Stored items from a collection:
_ _ _ _ _ _ _

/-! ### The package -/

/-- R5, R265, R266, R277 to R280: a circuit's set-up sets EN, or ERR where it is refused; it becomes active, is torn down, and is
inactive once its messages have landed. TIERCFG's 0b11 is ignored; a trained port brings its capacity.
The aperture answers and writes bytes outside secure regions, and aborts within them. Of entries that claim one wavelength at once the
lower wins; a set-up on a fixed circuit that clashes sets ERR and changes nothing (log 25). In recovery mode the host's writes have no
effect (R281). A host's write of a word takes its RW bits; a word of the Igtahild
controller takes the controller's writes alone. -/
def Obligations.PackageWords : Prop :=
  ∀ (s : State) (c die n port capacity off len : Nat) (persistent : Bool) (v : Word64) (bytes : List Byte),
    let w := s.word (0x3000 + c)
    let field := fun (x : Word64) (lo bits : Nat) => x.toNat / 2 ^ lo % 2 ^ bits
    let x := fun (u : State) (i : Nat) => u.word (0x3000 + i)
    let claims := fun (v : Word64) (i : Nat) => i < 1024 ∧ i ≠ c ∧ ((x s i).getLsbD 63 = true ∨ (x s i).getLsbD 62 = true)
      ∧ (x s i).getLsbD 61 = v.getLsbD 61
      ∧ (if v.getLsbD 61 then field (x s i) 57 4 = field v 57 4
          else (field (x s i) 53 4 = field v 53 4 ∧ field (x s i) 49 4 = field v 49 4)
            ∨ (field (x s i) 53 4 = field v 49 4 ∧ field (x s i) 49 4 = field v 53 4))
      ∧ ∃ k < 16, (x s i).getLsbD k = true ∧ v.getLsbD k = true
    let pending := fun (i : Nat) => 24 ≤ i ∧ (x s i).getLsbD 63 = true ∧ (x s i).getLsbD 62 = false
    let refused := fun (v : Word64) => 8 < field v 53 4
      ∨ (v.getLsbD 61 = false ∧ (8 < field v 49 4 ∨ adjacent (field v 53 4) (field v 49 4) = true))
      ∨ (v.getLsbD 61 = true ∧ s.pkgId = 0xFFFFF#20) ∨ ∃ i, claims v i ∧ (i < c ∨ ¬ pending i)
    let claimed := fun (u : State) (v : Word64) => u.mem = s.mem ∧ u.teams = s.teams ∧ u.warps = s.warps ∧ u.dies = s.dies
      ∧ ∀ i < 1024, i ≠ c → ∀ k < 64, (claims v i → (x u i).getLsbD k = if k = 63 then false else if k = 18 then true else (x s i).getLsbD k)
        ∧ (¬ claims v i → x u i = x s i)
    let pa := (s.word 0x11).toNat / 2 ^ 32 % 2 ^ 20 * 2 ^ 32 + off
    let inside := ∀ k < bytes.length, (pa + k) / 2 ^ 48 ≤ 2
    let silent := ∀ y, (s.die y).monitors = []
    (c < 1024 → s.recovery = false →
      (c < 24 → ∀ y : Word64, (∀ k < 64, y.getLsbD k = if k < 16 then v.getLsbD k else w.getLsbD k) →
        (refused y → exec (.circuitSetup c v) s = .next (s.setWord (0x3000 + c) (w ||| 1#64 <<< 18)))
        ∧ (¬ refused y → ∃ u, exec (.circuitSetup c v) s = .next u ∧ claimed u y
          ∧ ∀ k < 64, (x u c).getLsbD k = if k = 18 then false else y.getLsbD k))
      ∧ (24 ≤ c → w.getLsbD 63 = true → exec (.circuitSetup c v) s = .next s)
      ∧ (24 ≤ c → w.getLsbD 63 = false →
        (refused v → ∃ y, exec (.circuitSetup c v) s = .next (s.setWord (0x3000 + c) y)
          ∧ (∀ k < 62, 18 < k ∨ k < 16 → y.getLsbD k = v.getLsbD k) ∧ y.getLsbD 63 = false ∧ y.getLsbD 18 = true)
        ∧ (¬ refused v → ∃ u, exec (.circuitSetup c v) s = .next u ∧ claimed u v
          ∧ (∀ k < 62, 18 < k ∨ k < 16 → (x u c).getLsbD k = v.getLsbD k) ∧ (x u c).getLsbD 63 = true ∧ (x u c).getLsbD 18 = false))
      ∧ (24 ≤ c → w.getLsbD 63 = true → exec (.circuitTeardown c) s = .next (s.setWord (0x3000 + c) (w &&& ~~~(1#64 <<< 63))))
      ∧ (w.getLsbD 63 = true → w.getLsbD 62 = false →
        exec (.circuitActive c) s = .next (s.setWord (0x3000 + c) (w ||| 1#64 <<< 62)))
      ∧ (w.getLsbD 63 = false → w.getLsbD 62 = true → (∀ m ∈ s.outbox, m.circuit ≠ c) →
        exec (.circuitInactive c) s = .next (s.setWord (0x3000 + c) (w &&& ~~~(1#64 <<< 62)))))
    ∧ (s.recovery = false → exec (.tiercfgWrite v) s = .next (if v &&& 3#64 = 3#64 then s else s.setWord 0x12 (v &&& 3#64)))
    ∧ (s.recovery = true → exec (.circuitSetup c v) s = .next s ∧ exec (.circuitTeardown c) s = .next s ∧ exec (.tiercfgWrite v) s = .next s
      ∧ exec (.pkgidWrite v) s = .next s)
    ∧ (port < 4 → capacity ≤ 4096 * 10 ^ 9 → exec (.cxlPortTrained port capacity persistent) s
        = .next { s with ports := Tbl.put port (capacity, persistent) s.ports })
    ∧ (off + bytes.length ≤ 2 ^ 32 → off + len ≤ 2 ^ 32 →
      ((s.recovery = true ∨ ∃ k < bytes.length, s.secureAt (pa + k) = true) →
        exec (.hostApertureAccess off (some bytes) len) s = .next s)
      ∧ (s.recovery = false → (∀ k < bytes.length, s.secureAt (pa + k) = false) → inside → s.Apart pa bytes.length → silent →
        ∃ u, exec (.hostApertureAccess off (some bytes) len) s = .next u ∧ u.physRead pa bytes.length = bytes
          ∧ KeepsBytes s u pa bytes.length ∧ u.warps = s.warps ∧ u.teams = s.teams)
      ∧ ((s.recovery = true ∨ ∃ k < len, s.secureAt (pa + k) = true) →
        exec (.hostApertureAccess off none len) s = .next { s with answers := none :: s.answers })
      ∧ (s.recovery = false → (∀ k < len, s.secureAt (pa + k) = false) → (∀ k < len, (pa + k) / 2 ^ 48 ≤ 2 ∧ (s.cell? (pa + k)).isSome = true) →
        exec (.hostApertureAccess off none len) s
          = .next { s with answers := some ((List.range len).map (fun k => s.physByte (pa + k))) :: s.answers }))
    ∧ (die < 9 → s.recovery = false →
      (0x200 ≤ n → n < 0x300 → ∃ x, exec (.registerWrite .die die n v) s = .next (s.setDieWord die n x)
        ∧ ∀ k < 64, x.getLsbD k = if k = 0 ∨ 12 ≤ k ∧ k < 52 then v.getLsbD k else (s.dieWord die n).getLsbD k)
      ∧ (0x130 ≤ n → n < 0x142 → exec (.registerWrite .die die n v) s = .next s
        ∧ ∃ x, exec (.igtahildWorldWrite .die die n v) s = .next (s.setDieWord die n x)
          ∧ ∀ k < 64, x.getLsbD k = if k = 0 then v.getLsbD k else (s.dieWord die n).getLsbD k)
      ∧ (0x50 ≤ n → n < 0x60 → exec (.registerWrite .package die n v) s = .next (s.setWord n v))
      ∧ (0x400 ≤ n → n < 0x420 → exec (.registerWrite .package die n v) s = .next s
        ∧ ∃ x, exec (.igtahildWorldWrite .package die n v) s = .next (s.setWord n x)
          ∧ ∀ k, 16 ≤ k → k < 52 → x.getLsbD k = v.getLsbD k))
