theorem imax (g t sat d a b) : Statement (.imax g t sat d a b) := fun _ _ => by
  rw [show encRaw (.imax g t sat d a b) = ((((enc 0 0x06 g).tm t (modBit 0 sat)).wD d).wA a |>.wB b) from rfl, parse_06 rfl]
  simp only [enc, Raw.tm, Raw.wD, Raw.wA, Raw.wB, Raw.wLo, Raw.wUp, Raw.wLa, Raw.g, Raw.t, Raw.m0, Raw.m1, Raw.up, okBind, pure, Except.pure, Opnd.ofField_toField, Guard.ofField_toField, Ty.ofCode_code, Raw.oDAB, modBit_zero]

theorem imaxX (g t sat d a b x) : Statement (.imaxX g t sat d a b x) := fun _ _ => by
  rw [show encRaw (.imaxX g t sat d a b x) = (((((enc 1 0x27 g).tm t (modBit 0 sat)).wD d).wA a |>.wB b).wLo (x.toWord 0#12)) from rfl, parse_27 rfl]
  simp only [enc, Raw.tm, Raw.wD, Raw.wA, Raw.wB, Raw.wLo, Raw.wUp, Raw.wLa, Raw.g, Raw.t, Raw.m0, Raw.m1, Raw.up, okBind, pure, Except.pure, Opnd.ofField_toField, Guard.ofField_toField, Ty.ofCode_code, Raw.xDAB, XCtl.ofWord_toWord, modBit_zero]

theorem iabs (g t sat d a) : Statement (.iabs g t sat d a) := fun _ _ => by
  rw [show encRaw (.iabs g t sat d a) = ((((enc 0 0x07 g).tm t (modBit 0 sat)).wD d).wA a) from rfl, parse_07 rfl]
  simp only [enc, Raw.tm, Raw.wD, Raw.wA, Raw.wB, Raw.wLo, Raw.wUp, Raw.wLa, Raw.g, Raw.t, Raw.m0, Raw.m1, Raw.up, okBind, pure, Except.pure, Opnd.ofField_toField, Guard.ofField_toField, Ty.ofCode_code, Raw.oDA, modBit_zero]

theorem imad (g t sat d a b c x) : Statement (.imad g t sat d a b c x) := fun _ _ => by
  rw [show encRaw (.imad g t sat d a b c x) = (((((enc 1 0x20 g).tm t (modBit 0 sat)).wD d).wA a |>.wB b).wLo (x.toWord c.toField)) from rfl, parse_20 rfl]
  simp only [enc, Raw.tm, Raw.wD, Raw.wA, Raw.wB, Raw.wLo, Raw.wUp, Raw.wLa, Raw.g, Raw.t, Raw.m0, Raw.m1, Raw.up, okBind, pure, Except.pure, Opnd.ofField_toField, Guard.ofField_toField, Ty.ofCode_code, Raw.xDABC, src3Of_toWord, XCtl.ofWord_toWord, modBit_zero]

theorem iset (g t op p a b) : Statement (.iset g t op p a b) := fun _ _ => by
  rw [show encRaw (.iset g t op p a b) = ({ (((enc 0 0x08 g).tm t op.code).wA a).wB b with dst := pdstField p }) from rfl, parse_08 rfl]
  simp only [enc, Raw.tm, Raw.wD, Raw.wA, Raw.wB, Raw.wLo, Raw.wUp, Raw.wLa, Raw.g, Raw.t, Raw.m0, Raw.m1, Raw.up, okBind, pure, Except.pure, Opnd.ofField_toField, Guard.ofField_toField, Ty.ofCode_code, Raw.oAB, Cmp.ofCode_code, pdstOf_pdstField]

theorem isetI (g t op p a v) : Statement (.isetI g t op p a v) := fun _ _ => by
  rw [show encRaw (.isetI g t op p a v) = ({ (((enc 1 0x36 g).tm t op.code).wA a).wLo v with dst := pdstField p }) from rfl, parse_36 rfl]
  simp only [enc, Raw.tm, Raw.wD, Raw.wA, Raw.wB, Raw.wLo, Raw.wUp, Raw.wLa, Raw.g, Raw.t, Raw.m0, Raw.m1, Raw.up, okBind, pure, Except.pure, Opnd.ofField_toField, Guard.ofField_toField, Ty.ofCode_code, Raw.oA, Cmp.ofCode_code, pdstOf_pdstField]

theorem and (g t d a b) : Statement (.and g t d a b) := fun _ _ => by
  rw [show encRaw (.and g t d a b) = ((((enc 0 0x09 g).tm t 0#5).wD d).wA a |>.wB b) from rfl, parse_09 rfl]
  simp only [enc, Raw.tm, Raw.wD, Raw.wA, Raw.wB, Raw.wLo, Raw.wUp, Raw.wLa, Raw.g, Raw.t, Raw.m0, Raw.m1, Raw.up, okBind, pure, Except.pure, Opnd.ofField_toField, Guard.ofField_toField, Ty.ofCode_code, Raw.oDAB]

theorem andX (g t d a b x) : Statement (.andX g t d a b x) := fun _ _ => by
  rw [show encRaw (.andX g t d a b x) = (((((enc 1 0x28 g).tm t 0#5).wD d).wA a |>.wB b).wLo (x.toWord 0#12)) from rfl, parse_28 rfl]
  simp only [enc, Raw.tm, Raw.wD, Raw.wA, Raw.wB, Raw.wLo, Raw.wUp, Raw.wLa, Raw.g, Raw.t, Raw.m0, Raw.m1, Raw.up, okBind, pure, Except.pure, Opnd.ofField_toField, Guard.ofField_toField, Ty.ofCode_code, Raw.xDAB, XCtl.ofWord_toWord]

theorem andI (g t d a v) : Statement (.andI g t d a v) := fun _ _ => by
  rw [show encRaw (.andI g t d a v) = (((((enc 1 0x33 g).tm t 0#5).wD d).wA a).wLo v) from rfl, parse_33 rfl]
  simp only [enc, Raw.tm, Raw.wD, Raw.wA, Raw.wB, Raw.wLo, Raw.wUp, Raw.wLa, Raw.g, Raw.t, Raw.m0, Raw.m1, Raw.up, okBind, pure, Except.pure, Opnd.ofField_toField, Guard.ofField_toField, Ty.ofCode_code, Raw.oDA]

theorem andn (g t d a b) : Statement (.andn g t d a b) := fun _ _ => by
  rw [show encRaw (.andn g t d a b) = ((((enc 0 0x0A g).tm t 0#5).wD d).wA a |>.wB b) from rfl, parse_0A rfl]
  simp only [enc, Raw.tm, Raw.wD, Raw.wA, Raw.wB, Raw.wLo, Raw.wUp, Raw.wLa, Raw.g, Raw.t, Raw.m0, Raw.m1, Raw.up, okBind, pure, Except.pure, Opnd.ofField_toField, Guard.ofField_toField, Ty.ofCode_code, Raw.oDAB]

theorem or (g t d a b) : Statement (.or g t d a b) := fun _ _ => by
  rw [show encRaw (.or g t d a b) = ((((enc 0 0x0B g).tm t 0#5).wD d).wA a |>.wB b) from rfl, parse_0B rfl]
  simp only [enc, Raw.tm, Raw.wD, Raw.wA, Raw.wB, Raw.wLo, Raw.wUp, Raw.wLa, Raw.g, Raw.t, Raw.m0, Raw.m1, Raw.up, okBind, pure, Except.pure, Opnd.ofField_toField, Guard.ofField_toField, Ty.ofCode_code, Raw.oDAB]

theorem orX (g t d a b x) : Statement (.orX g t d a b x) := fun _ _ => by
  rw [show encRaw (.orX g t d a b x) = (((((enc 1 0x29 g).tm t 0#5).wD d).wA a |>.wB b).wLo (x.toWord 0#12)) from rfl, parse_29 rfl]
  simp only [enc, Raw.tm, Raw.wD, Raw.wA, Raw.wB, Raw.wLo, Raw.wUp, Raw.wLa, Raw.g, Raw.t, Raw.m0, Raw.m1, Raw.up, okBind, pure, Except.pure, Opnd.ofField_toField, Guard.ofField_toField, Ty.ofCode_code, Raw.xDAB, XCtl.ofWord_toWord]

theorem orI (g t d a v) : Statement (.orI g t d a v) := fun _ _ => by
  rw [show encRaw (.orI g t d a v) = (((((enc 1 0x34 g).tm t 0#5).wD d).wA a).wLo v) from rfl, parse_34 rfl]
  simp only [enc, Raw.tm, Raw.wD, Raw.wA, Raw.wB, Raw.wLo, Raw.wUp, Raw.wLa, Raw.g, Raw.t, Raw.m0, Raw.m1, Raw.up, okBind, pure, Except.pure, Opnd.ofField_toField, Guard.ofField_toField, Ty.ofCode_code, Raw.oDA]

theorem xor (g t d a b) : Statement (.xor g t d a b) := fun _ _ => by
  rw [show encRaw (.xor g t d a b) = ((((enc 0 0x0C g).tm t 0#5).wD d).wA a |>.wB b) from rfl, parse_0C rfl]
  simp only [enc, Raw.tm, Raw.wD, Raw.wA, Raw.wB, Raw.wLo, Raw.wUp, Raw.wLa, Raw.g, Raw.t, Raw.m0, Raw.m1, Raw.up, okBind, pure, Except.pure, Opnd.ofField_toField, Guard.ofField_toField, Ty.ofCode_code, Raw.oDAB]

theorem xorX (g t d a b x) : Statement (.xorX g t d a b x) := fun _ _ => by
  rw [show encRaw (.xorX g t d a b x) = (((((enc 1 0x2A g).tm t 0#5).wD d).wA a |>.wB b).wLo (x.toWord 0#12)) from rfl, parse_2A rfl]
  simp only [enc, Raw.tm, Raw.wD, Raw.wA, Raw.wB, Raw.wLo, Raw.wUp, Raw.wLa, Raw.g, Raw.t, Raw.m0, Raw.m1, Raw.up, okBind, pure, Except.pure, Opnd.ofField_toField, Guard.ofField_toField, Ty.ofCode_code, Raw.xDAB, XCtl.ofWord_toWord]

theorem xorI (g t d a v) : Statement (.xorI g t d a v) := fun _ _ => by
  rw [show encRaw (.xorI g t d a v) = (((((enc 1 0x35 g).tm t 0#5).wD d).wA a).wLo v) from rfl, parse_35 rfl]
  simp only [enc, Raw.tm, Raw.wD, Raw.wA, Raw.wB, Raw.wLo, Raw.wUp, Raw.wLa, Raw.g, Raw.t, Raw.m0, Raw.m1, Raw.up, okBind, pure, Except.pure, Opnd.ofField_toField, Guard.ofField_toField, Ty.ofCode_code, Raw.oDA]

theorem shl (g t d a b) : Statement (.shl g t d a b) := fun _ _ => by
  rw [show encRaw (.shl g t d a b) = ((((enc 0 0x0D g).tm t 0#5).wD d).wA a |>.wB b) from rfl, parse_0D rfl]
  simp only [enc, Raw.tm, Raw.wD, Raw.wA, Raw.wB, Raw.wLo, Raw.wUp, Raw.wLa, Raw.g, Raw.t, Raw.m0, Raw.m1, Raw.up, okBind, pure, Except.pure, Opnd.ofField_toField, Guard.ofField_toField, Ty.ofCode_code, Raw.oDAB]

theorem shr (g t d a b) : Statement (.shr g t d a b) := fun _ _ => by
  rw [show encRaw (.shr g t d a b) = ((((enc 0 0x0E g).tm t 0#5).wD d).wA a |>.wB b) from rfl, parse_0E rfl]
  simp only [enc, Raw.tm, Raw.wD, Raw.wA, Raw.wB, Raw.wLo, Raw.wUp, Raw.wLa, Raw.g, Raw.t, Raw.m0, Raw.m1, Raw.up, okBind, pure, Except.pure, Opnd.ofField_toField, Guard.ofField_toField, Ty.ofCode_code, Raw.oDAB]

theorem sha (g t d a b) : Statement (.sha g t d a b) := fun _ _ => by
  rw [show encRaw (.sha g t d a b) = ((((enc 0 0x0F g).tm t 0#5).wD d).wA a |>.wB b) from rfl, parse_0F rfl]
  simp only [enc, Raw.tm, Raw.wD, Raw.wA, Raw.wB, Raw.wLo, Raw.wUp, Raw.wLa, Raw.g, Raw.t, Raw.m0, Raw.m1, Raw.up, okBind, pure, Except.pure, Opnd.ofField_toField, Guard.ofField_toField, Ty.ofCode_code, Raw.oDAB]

_ _ _ _ _ _ _

> What you should do: Whenever the word "xorX" shows up in a line above, copy that line.

> Exercise solution:
theorem xorX (g t d a b x) : Statement (.xorX g t d a b x) := fun _ _ => by
  rw [show encRaw (.xorX g t d a b x) = (((((enc 1 0x2A g).tm t 0#5).wD d).wA a |>.wB b).wLo (x.toWord 0#12)) from rfl, parse_2A rfl]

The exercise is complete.